Saved entries:
-- ==== Sys2Proof/Machine/DoubleDouble.lean ====
section
/-! DEFINITION. The double-double unit, spec/41_double_double.md R120 to R136: the reference sequences as
pure functions of operand words (R125), then the commands over the register files. No operand class is
tested but DD.SQRT's zero (R135). -/

namespace Sys2Proof.Machine

/-! ### Error-free transforms (R121 to R124) -/

/-- `fast2sum(a, b)` (R121). -/
def fast2sum (a b : F64) : DReg :=
  let hi := fadd a b
  let t := fsub hi a
  { hi := hi, lo := fsub b t }

/-- The subtraction mirror of `fast2sum` (R122). -/
def fast2diff (a b : F64) : DReg :=
  let hi := fsub a b
  let t := fsub a hi
  { hi := hi, lo := fsub t b }

/-- `two_sum(a, b)`, the branch-free six-operation form (R123). -/
def twoSum (a b : F64) : DReg :=
  let hi := fadd a b
  let t1 := fsub hi a
  let t2 := fsub hi t1
  let t3 := fsub b t1
  let t4 := fsub a t2
  { hi := hi, lo := fadd t3 t4 }

/-- `xmul(a, b)`, the fused form of exact_mult (R124, HAS_FMA = 1). -/
def xmul (a b : F64) : DReg :=
  let hi := fmul a b
  { hi := hi, lo := ffma a b (fneg hi) }

/-- The splitting constant `2^27 + 1` (R124). -/
def splitC : F64 := 0x41A0000002000000

/-- `split(x)` into high and low halves (R124, HAS_FMA = 0). -/
def fsplit (x : F64) : DReg :=
  let t1 := fmul splitC x
  let t2 := fsub x t1
  let xh := fadd t1 t2
  { hi := xh, lo := fsub x xh }

/-- The split-based form of exact_mult (R124, HAS_FMA = 0). -/
def xmulSplit (a b : F64) : DReg :=
  let sa := fsplit a
  let sb := fsplit b
  let hi := fmul a b
  let t1 := fsub (fmul sa.hi sb.hi) hi
  let t2 := fadd (fmul sa.hi sb.lo) t1
  let t3 := fadd (fmul sa.lo sb.hi) t2
  { hi := hi, lo := fadd (fmul sa.lo sb.lo) t3 }

/-- exact_mult by the HAS_FMA parameter (R106, R124). -/
def exactMult (hasFma : Bool) (a b : F64) : DReg :=
  if hasFma then xmul a b else xmulSplit a b

/-! ### Composites (R126 to R133) -/

/-- The sequence of DD.ADD (R126). -/
def ddAdd (x y : DReg) : DReg :=
  let s := twoSum x.hi y.hi
  let t := twoSum x.lo y.lo
  let c := fadd s.lo t.hi
  let v := fast2sum s.hi c
  let w := fadd t.lo v.lo
  fast2sum v.hi w

/-- The sequence of DD.SUB: DD.ADD's applied to x and the negated words of y (R127). -/
def ddSub (x y : DReg) : DReg :=
  ddAdd x { hi := fneg y.hi, lo := fneg y.lo }

/-- The sequence of DD.MUL (R128). -/
def ddMul (x y : DReg) : DReg :=
  let c := xmul x.hi y.hi
  let tl0 := fmul x.lo y.lo
  let tl1 := ffma x.hi y.lo tl0
  let cl2 := ffma x.lo y.hi tl1
  let cl3 := fadd c.lo cl2
  fast2sum c.hi cl3

/-- The sequence of DD.QMUL: no low-by-low term, no renormalization (R129). -/
def ddQmul (x y : DReg) : DReg :=
  let c := xmul x.hi y.hi
  let t1 := ffma x.hi y.lo c.lo
  let t2 := ffma x.lo y.hi t1
  { hi := c.hi, lo := t2 }

/-- The sequence of DD.MULF (R130). -/
def ddMulf (x : DReg) (f : F64) : DReg :=
  let p := xmul x.hi f
  { hi := p.hi, lo := ffma x.lo f p.lo }

/-- The sequence of DD.DIV (R131). -/
def ddDiv (x y : DReg) : DReg :=
  let th := fdiv x.hi y.hi
  let p := xmul y.hi th
  let pl2 := ffma y.lo th p.lo
  let r := fast2sum p.hi pl2
  let dh := fsub x.hi r.hi
  let dl := fsub x.lo r.lo
  let d := fadd dh dl
  let tl := fdiv d y.hi
  fast2sum th tl

/-- The sequence of DD.SQRT, with its test of xh alone (R132). -/
def ddSqrt (x : DReg) : DReg :=
  let sh := fsqrt x.hi
  if isZero x.hi then { hi := sh, lo := zeroOf false }
  else
    let r := ffma (fneg sh) sh x.hi
    let r2 := fadd r x.lo
    let sl := fdiv r2 (fmul ftwo sh)
    fast2sum sh sl

/-- The sequence of DD.RECIP (R133). -/
def ddRecip (x : DReg) : DReg :=
  let y := fdiv fone x.hi
  let e1 := ffma (fneg x.hi) y fone
  let e2 := ffma (fneg x.lo) y e1
  let e := fmul y e2
  fast2sum y e

/-! ### The commands -/

/-- A command from two F registers to a D register (R120). -/
def ddFromWords (op : F64 → F64 → DReg) (rd ra rb : Reg) (s : State) : Result := finish0 s do
  let a ← readF s ra
  let b ← readF s rb
  return s.writeD rd (op a b)

/-- A command from two D registers to a D register (R120). -/
def ddBinary (op : DReg → DReg → DReg) (rd ra rb : Reg) (s : State) : Result := finish0 s do
  let x ← readD s ra
  let y ← readD s rb
  return s.writeD rd (op x y)

/-- A command from one D register to a D register (R120). -/
def ddUnary (op : DReg → DReg) (rd ra : Reg) (s : State) : Result := finish0 s do
  let x ← readD s ra
  return s.writeD rd (op x)

/-- DD.XADD (R121). -/
def execDdXadd (rd ra rb : Reg) (s : State) : Result := ddFromWords fast2sum rd ra rb s
/-- DD.XSUB (R122). -/
def execDdXsub (rd ra rb : Reg) (s : State) : Result := ddFromWords fast2diff rd ra rb s
/-- DD.FXADD (R123). -/
def execDdFxadd (rd ra rb : Reg) (s : State) : Result := ddFromWords twoSum rd ra rb s
/-- DD.XMUL, in the form HAS_FMA selects (R124). -/
def execDdXmul (rd ra rb : Reg) (s : State) : Result :=
  ddFromWords (exactMult Config.hasFma) rd ra rb s
/-- DD.ADD (R126). -/
def execDdAdd (rd ra rb : Reg) (s : State) : Result := ddBinary ddAdd rd ra rb s
/-- DD.SUB (R127). -/
def execDdSub (rd ra rb : Reg) (s : State) : Result := ddBinary ddSub rd ra rb s
/-- DD.MUL (R128). -/
def execDdMul (rd ra rb : Reg) (s : State) : Result := ddBinary ddMul rd ra rb s
/-- DD.QMUL (R129). -/
def execDdQmul (rd ra rb : Reg) (s : State) : Result := ddBinary ddQmul rd ra rb s
/-- DD.MULF: a double-double times one binary64 word (R130). -/
def execDdMulf (rd ra rb : Reg) (s : State) : Result := finish0 s do
  let x ← readD s ra
  let f ← readF s rb
  return s.writeD rd (ddMulf x f)
/-- DD.DIV: `D[ra]` over `D[rb]` (R131). -/
def execDdDiv (rd ra rb : Reg) (s : State) : Result := ddBinary ddDiv rd ra rb s
/-- DD.SQRT (R132). -/
def execDdSqrt (rd ra : Reg) (s : State) : Result := ddUnary ddSqrt rd ra s
/-- DD.RECIP (R133). -/
def execDdRecip (rd ra : Reg) (s : State) : Result := ddUnary ddRecip rd ra s

end Sys2Proof.Machine
end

=== Task statement ===
A bare number is the expected answer: the tally of lines in the records above holding "ddRecip".

=== Reply to the exercise ===
2